Irak bölünmenin eşiğinde
Nihayet beklenen oldu ve ABD’nin Irak’taki işgali resmen sona erdi. 15 Aralık 2011 tarihi, Irak topraklarındaki son ABD askerinin de ülkesine döndüğü tarih olarak tarih sayfalarındaki yerini aldı. ABD, işgal ettiği Irak topraklarından törenle ayrılırken, yarattığı siyasal istikrarsızlığın ve sosyo-kültürel yıkımın üzerini örtecek açıklamalar ardı ardına geldi. Ne var ki işgalin resmen sona ermesinin hemen ardından gerçekleşen bombalı eylemler ve büyük zorluklarla kurulmuş Irak hükümeti içerisindeki derin çatlak, Irak güvenlik güçlerinin eğitimsizliği ve bölünmüşlüğüyle birlikte düşünüldüğünde, bu ülkenin geleceğine siyasal istikrarın ve işbirliğinin hâkim olacağını düşünen kesimleri derin düşüncelere sevk etmekte.
Obama’nın verdiği söz
ABD’nin Irak’tan çekilmesinin başlıca üç nedeni var. Bunlardan birincisi, ABD Başkanı Barack Obama’nın Amerikan halkına, Irak’ta bulunan Amerikan askerlerinin tamamının eve döneceğine dair verdiği söz. Obama’nın 2008’de gerçekleştirilen başkanlık seçimlerini kazanmasında etkili olan en önemli unsurlardan biri, onun savaş karşıtı tutumu ve Irak’taki işgalin bitirilerek Amerikan askerlerinin eve döneceğine ilişkin yaklaşımıydı. İkinci önemli neden, Irak’taki işgalin ABD ekonomisine verdiği zarar olarak görülebilir. Zira binlerce Amerikan askerinin ve büyük çaplı bir askeri mühimmatın kullanıldığı Irak operasyonunun ABD’ye maliyetinin 1 trilyon doları bulduğu söylenmekte. Üçüncü ve sistemik açıdan en önemli olan neden de Irak’ta konumlandırdığı askeri gücü nedeniyle Ortadoğu coğrafyasında ‘işgalci’ bir devlet olarak görülen ABD’nin, ‘Arap Baharı’ bağlamında Irak’ı terk ederek Ortadoğu halkları nezdinde kendi siyasal ve sistemsel meşruiyetini yeniden tesis etmek istemesi.

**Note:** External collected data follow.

-- ==== Sys2Proof/Machine/Brim.lean ====
section
/-!
DEFINITION. Brim ports: states and discovery (R375 to R378), membership (R379 to R382), frames and connections (R383 to R387), and
the loss of a partner (R394, R395).  Groups and collectives stand in Machine/Groups.lean and Machine/Coll.lean.
-/
namespace Sys2Proof.Machine

open Sys2Proof

/-- A BRM page. -/
def brmPage (b : Nat) : Nat := page 12 b
/-- The E0 page, which governs the package (R379). -/
def e0Page : Nat := page 4 0
/-- This package's node (R379). -/
def State.ownNode (s : State) : Nat := s.sh e0Page Fld.EDIE_SYS_NODE_ID
/-- The current epoch (R379). -/
def State.epochNo (s : State) : Nat := s.fld e0Page Fld.EDIE_MEMB_EPOCH
/-- JOB of a partition (R387). -/
def State.job (s : State) (p : Nat) : Nat := s.sh (partPage p) Fld.PART_BRIM_JOB
/-- Change the Brim state. -/
def State.modBrim (s : State) (f : Brim → Brim) : State := { s with brim := f s.brim }
/-- Raise an event on every MEMBER port's page (R396). -/
def State.raiseMembers (s : State) (bit : Nat) : State :=
  (List.range 64).foldl (fun s b => if s.portState b = 5 then s.raise (brmPage b) bit else s) s

/-! ### Connections (R384, R385) -/

/-- The connection of a port with a node; a new one starts at 0 with 16 credits. -/
def State.conn (s : State) (b n : Nat) : BrimConn :=
  (s.brim.conns.find? (fun c => c.port == b && c.peer == n)).getD { port := b, peer := n }

/-- Set a connection. -/
def State.setConn (s : State) (c : BrimConn) : State :=
  s.modBrim (fun x => { x with conns := x.conns.filter (fun d => !(d.port == c.port && d.peer == c.peer)) ++ [c] })

/-- Drop a port's connections. -/
def State.dropConns (s : State) (b : Nat) : State :=
  s.modBrim (fun x => { x with conns := x.conns.filter (fun d => d.port != b) })

/-- Bytes of a payload that uses credit; 0 for the frames that need none (R385). -/
def bodyBytes : BrimBody → Nat
  | .put d => max 1 d.length
  | .coll _ _ _ d => max 1 d.length
  | .signal _ _ => 16
  | _ => 0

/-- Credits of 4 KiB that a frame uses (R385). -/
def frameCost (f : BrimFrame) : Nat := ceilDiv (bodyBytes f.body) 4096

/-- An entry of the route table (R384): PORT_MASK, NEXT_MAC, IP. -/
def State.route (s : State) (n : Nat) : Nat × Nat × Nat :=
  match s.rdDev none (s.sh e0Page Fld.EDIE_ROUTE_BASE_ADDR + 32 * n) 32 with
  | .ok e => (leAt e 0 8, leAt e 8 6, leAt e 16 16)
  | .error _ => (0, 0, 0)

/-- How a frame leaves a port (R383). -/
def State.encap (s : State) (b : Nat) (f : BrimFrame) : BrimEncap :=
  let own := s.sh (brmPage b) Fld.BRM_MAC_MAC
  if s.sh (brmPage b) Fld.BRM_CFG_UDP = 1 then
    let r := s.route f.dst
    .udp (s.sh (brmPage b) Fld.BRM_CFG_IPV6 == 1) own r.2.1
      (s.sh (brmPage b) Fld.BRM_IP0_ADDR + 2 ^ 64 * s.sh (brmPage b) Fld.BRM_IP1_ADDR) r.2.2
      (49152 + Config.hash [f.src, f.dst, f.target / 2 ^ 32] % 16384)
      (s.sh (brmPage b) Fld.BRM_CFG_UDP_PORT) (s.sh (brmPage b) Fld.BRM_CFG_DSCP)
  else .native own (SMap.getD s.brim.mac b 0)

/-- Put a frame on the wire, counted in BRM_TX. -/
def State.emitFrame (s : State) (b : Nat) (f : BrimFrame) : State :=
  (s.addFld (brmPage b) Fld.BRM_TX_FRAMES 1).emit (.frame b (s.encap b f) f)

/-- A frame of this package with its header (Table 16.3); HOPS starts at its greatest value (log 29). -/
def State.mkFrame (s : State) (typ n job target : Nat) (body : BrimBody) : BrimFrame :=
  { ver := 1, typ := typ, hops := 8, src := s.ownNode, dst := n, seq := 0, ack := 0, epoch := s.epochNo, credits := 0,
    job := job, target := target, crcOk := true, body := body }

/-- Send the waiting frames of a connection that credit covers, in order (R385). -/
def State.pump (s : State) (c : BrimConn) : Nat → State
  | 0 => s.setConn c
  | fuel + 1 =>
    match c.waiting with
    | [] => s.setConn c
    | (f, o) :: rest =>
      if c.credits < frameCost f then s.setConn c
      else
        let g := { f with seq := c.txNext, ack := c.rxNext, credits := c.owed }
        let d := { c with
          waiting := rest, unacked := c.unacked ++ [(g, o)], txNext := (c.txNext + 1) % 2 ^ 32,
          credits := c.credits - frameCost f, owed := 0 }
        State.pump (s.emitFrame c.port g) d fuel

/-- Send a frame on a connection: a frame that needs no credit passes those that wait for it (R385). -/
def State.sendOn (s : State) (b : Nat) (f : BrimFrame) (owner : Option (Nat × Nat)) : State :=
  let c := s.conn b f.dst
  let w := if frameCost f = 0 then (f, owner) :: c.waiting else c.waiting ++ [(f, owner)]
  s.pump { c with waiting := w } w.length

/-- The ports that may carry traffic to a node: in its PORT_MASK, in the mask given, MEMBER, with a sound connection (R384). -/
def State.portsTo (s : State) (n mask : Nat) : List Nat :=
  (bitList 64 ((s.route n).1 &&& mask)).filter (fun b => s.portState b == 5 && !(s.conn b n).failed)

/-- Every port. -/
def allPorts : Nat := 2 ^ 64 - 1

/-- Send a frame to a node over one of its ports, chosen by a hash of what is sent (R384); nothing when no port reaches it. -/
def State.sendTo (s : State) (mask : Nat) (f : BrimFrame) (owner : Option (Nat × Nat)) : State :=
  let ps := s.portsTo f.dst mask
  match ps[Config.hash [f.typ, f.job, f.target] % ps.length]? with
  | some b => s.sendOn b f owner
  | none => s

/-- An ACK frame (R385). -/
def State.sendAck (s : State) (b n : Nat) : State :=
  let c := s.conn b n
  let f := { s.mkFrame 1 n 0 0 .none with ack := c.rxNext, credits := c.owed }
  (s.setConn { c with owed := 0 }).emitFrame b f

/-! ### The descriptor of a collective (Tables 16.4, 16.5) -/

/-- A collective descriptor (Table 16.4). -/
structure CollDesc where
  src : Nat
  dst : Nat
  count : Nat
  comm : Nat
  ports : Nat
  nf : Nat
  epoch : Nat
  inFmt : Nat
  outFmt : Nat
  op : Nat
  root : Nat
  id : Nat
  rsvd : Bool
  deriving DecidableEq, Repr

/-- The descriptor of a collective. -/
def collDesc (b : List Byte) : CollDesc :=
  { src := leAt b 0 8, dst := leAt b 8 8, count := leAt b 16 5, comm := leAt b 24 8, ports := leAt b 32 8, nf := leAt b 40 8,
    epoch := leAt b 48 4, inFmt := bitsAt b 52 4 0, outFmt := bitsAt b 52 9 5, op := bitsAt b 52 11 10,
    root := bitsAt b 52 25 12, id := leAt b 56 4,
    rsvd := leAt b 21 3 != 0 || bitsAt b 52 31 26 != 0 || leAt b 60 4 != 0 }

/-- ALL_REDUCE or REDUCE_SCATTER. -/
def reduces (op : Nat) : Bool := op == 0x60 || op == 0x61

/-- Bytes of an element of FP32 or BF16. -/
def redSz (fmt : Nat) : Nat := if fmt = 2 then 2 else 4

/-- Bytes of SRC and DST on rank `r` of `n` (Table 16.5). -/
def collBytes (op : Nat) (d : CollDesc) (r n : Nat) : Nat × Nat :=
  match op with
  | 0x60 => (d.count * redSz d.inFmt, d.count * redSz d.outFmt)
  | 0x61 => (n * d.count * redSz d.inFmt, d.count * redSz d.outFmt)
  | 0x62 => (d.count, n * d.count)
  | 0x63 => (n * d.count, n * d.count)
  | 0x64 => (if r = d.root then d.count else 0, d.count)
  | _ => (8, 8)

/-! ### Loss of a partner (R394, R395) -/

/-- Nodes a collective names: its communicator's, or a PUT's target. -/
def collNodes (s : State) (c : InFlight) : List Nat :=
  if c.cmd.op = 0x65 then [leAt c.ext 24 8]
  else match s.rdDev (some c.part) (leAt c.ext 24 8) 4 with
    | .error _ => []
    | .ok h => match s.rdDev (some c.part) (leAt c.ext 24 8 + 16) (2 * (leNat h % 2 ^ 14)) with
      | .error _ => []
      | .ok b => (List.range (leNat h % 2 ^ 14)).map (fun i => leAt b (2 * i) 2 % 2 ^ 13)

/-- A collective, VOTE or PUT (R389). -/
def isColl (op : Nat) : Bool := decide (0x60 ≤ op) && decide (op ≤ 0x66)

/-- A command in flight that the loss of a node fails (R395). -/
def State.dependsOn (s : State) (n : Nat) (c : InFlight) : Bool :=
  !c.saved && ((c.phase != .ended && isColl c.cmd.op && (collNodes s c).contains n) ||
    (c.phase == .started && s.brim.joined.any (fun j => j.2 == (c.ring, c.seq) &&
      (j.1.head? == some 2 || j.1.head? == some 3 || j.1.head? == some 4 || j.1.take 2 == [1, 4]))))

/-- Nodes of a VOTE, from its digest. -/
def digestNodes (d : List Nat) : List Nat := (d.drop 7).take (d.getD 6 0)

/-- A group of the vote path that the loss of a node ends here, of one job or of any: every open one of a job's scope, and a VOTE that
names the node (R284, R395). -/
def Group.lostWith (g : Group) (n : Nat) (job : Option Nat) : Bool :=
  let mine (j : Nat) : Bool := match job with | some k => j == k | none => true
  match g.key with
  | 0 :: j :: _ => mine j && (digestNodes g.params).contains n
  | 1 :: 4 :: j :: _ => !g.closed && mine j
  | k :: j :: _ => !g.closed && decide (2 ≤ k) && mine j
  | _ => false

/-- The bytes of a device range of a partition become undefined. -/
def State.loseDev (s : State) (p a n : Nat) : State :=
  (List.range n).foldl (fun s i => match s.xlate (some p) (a + i) with
    | .ok k => s.lose k 1
    | .error _ => s) s

/-- The DST contents and the NONFINITE_ADDR word of a running collective or VOTE that a loss fails are undefined (R395). -/
def State.loseOutputs (s : State) (c : InFlight) : State :=
  let d := collDesc c.ext
  let ns := collNodes s c
  if c.phase != .started || !isColl c.cmd.op || c.cmd.op == 0x65 then s
  else
    let s := s.loseDev c.part d.dst (collBytes c.cmd.op d (ns.idxOf s.ownNode) ns.length).2
    if reduces c.cmd.op && d.nf != 0 then s.loseDev c.part d.nf 8 else s

/-- Fail the work of a notice (R395, R423): commands end with 0x0D04 and GOOD_BYTES 0, a signal under way to the node is given
up, and the vote path's groups are gone. -/
def State.failWhere (s : State) (n : Nat) (job : Option Nat) : State :=
  let pick (c : InFlight) : Bool := match job with | some k => s.job c.part == k | none => true
  let hit := s.cmds.filter (fun c => pick c && s.dependsOn n c)
  let s := hit.foldl (fun s c => ((s.loseOutputs c).endCmd c.ring c.seq 0x0D04 0).modCmd c.ring c.seq (fun x => { x with unacked := 0 })) s
  let gone (c : InFlight) : Bool := pick c && c.phase == .ended && c.sigSent && c.unacked != 0 &&
    (match c.sig with | .remote m _ => m == n | _ => false)
  let s := { s with cmds := updateWhere gone (fun c => { c with status := 0x0D04, unacked := 0, info := c.info ||| 2 }) s.cmds }
  let dead (r q : Nat) : Bool := hit.any (fun c => c.ring == r && c.seq == q)
  s.modBrim (fun x => { x with
    joined := x.joined.filter (fun j => !dead j.2.1 j.2.2),
    colls := x.colls.filter (fun k => match k.cmd with | some (r, q) => !dead r q | none => true),
    groups := x.groups.filter (fun g => !(g.lostWith n job ||
      (!g.closed && g.got.any (fun t => match t.cmd with | some (r, q) => dead r q | none => false)))) })

/-- Fail the work that a node's loss fails (R395). -/
def State.failNode (s : State) (n : Nat) : State := s.failWhere n none

/-- Fail the work of one job in which a package's reset partition took part; the package stays a member (R423 step 4). -/
def State.failJob (s : State) (n job : Nat) : State := s.failWhere n (some job)

/-- The LOST notices of a partition's reset: one to every other member, of the job alone, when work of the job is in flight
(R423 step 4). -/
def State.noticeReset (s : State) (p : Nat) : State :=
  let j := s.job p
  let busy := s.cmds.any (fun c => c.part == p && (isColl c.cmd.op && c.phase == .started ||
    s.brim.joined.any (fun x => x.2 == (c.ring, c.seq) && (x.1.head? != some 1 || x.1.take 2 == [1, 4]))))
  if !busy then s
  else ((bitList 8192 s.brim.members).filter (fun m => m != s.ownNode && !s.brim.lost.contains m)).foldl
    (fun s m => s.sendTo allPorts (s.mkFrame 5 m j 1 (.lost s.ownNode s.epochNo)) none) s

ABD’nin Irak’tan askerlerini çekmesi, bu ülkenin Irak’ı tamamen kendi haline bıraktığı anlamına gelmiyor. Nitekim ABD yönetimi, Irak’ta siyasal istikrarın ve etno-kültürel gruplar arasında sağlıklı bir yönetimsel işleyişin yaratılabilmesi aşamasında, üzerine çok önemli bir sorumluluğun yüklendiğinin farkında. Üstelik Irak, Ortadoğu’da oldukça stratejik bir coğrafyada yer alan petrol zengini bir ülke. ABD’nin sorun yaşadığı İran ve Suriye gibi ülkelere komşu, Körfez bölgesini kontrol eden ve İsrail’in güvenliği noktasında ciddi bir cephe ülkesi olan Irak, ABD’nin hiçbir şekilde vazgeçemeyeceği bir aktör. Bu nedenle ABD, Irak’ta işleri oluruna bırakmamaya kararlı. ABD ile Irak arasında uzun dönemli bir stratejik ortaklığın yaratılması ve özellikle güvenliğin tesisi noktasında ortak bir güvenlik işbirliği ofisi kurularak kurumsal bir yapının oluşturulması da planlar dahilinde.
Hükümette parçalanmalar
Ne var ki ABD’nin Irak’tan askerlerini tamamen çekmesinin hemen ardından ülke içerisindeki siyasal kriz ayyuka çıkmış ve bilindik görüntüler, haber ajansları tarafından tüm dünyaya servis edilmiştir. Zorlukla kurulmuş olan Irak hükümeti içerisinde, çoğunluğu oluşturan ve Başbakan Nuri El Maliki tarafından temsil edilen Şii blok ile Sünni blok arasındaki gerginlik, El Maliki’nin Sünni kökenli Cumhurbaşkanı Yardımcısı Tarık El Haşimi’yi kendisine yönelik suikast girişimleri ve terör eylemlerinin artması suçlaması ve onun hakkında yurtdışına çıkış yasağı aldırarak tutuklama emri çıkarmasıyla zirve noktasına varmıştır. Aynı gerginlik kapsamında Sünni kökenli Irak Maliye Bakanı Rafi El Isawi ile Sünni kökenli Başbakan Yardımcısı Salih Mutlak da suçlanmakta. Başbakan El Maliki’nin krizi tırmandırması ve tüm Sünni kökenli isimleri yakın takibe aldırması, Irakiye listesinden seçilmiş 8 bakanın hükümetten çekilmesi ve hem Sünni hem de Kürt kökenli milletvekillerinin meclis çalışmalarına katılmayacaklarını açıklamasıyla sonuçlanmıştır. El Maliki, bu durum karşısında herhangi bir geri adım da atmamış ve Sünni kökenli bakanlar geri dönmediği takdirde yerlerine yeni atama yapacağını ve meclisin de çalışmaya devam edeceğini açıklayarak gemileri yaktığını göstermiştir. El Maliki tarafından suikast girişimi ve terör eylemlerini yönetmekle suçlanan El Haşimi, suçlanan diğer isimlerle birlikte, siyasal krizi sonlandırmak için destek almak amacıyla Kürt bölgesine gittikleri bir sırada tutuklama emriyle karşılaşmıştır.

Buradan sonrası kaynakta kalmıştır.